The most classic embedded message is if someone were to tell you to not think of a pink elephant. Because the elephant has been mentioned, you’re going to think about it. This is an embedded message. Your brain has picked apart what was told to you and examined the parts, therefore implanting the idea of a pink elephant in your brain.


The two ways you want to look to use this are in avoiding it when it would harm you and purposefully including it when it helps you.


A scam can be going fairly smoothly when suddenly the mark gets suspicious and starts digging harder. One of the reasons for this might be that you accidentally included a message for him to think about your deal as a scam. It could have been as straightforward as ‘but this isn’t a scam’ or as oblique as ‘give me the money and I’ll mark you down for this investment.’


It’s therefore important that you pay attention to the phrasing of your scams. I’ve got more to say on this, but it would fit better in an article I’ll be writing soon about influence, so we’ll leave this bit here and pick it up another day.


Including neuro-linguistic programming can be helpful, too. One of the things I try to do when getting into a safari corp is to use language that causes them to envision me as already in the corp. So I’ll say things like ‘once I’m in corp, where will I be moving my stuff?’ While not foolproof, it does help wear down the barrier between you and success and you should try to pepper those in occasionally in ways that don’t seem gratuitous or forced.
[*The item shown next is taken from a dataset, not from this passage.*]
-- ==== Sys2Proof/Laws/Dispatch.lean ====
section
/-! SUPPORT. What exec answers for each instruction, and what an event that the device brings about performs. -/

namespace Sys2Proof.Machine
You can also use this in the conversations beforehand to lay the groundwork for future scams.


A few manipulation techniques


  1. Controlling the target’s environment


This is typically one for longer and more complex scenarios, but there is something to be said for having some level of control over the information a target gets and who they interact with. This works best in a corp environment, where the people a target interacts with most often can be friends, alts, or people you’ve already influenced. This is something you see happening unintentionally in badly run pubbie corps throughout the game. They have created an environment where bad information gets perpetuated and questioning authority is strongly taboo.


This works best if the target does not realize his various forms of interaction are connected, so posing as a sympathetic but largely unrelated friend can go a long way.


  1. Creating doubt


A targets worldview is typically a background upon which their other decisions are made. This serves as a stable platform for their rationale in any situation. Creating doubt in their assumptions opens holes in this worldview, leaving their ability to make more rational decisions less reliable. This can be done subtly or directly, and effective forms of doubt to sow include the idea that their friends or CEO have bad intentions for them or that they have been fed bad information about their best practices. Showing someone things to check for in applicant APIs that frequently result in false positives is a good way to have them start doubting these assumptions.


  1. Create strong emotional responses


It will come to no surprise that people do not make decisions as well when under the influence of strong emotional response. Most emotional responses are of use to us. Anger against an outside force can galvanize your relationship with a target and make him more likely to take action that you can take advantage of if it can be portrayed as against your common enemy. They’re also more likely to trust you if you can place yourself on the same side of a us vs them relationship with your target.


Strong feelings of happiness, like the euphoria after a job well done can cause a target to be more generous, and feelings of belonging can make a person more compliant with the leader or prevailing wishes of a group. This is an idea exploited very well in patriotism.


Persuasive tools


Finally, winding this beast of an article to a close, I’d like to quickly mention some techniques you can use to convince someone of the validity of your position.


  1. Establish credibility


In an ideal world, an argument would be completely divorced from its author. This is the reason that we view ad hominem attacks as a logical fallacy. They have nothing to do with the arguement in question. It’s far more accepted to lean the other way, however. Were Stephen Hawking to tell you a controversial scientific theory you would be more likely to believe him than you would be likely to believe on of your jackass friends because science is Stephen Hawking’s super power. By that same token, people accept my advice on criminal behaviour in eve online based largely on my track record as a criminal in eve online.


Aiden Mourn recently pulled this off masterfully when he set up a Ponzi scheme claiming to be an investor in real life, and you can read all about it over here.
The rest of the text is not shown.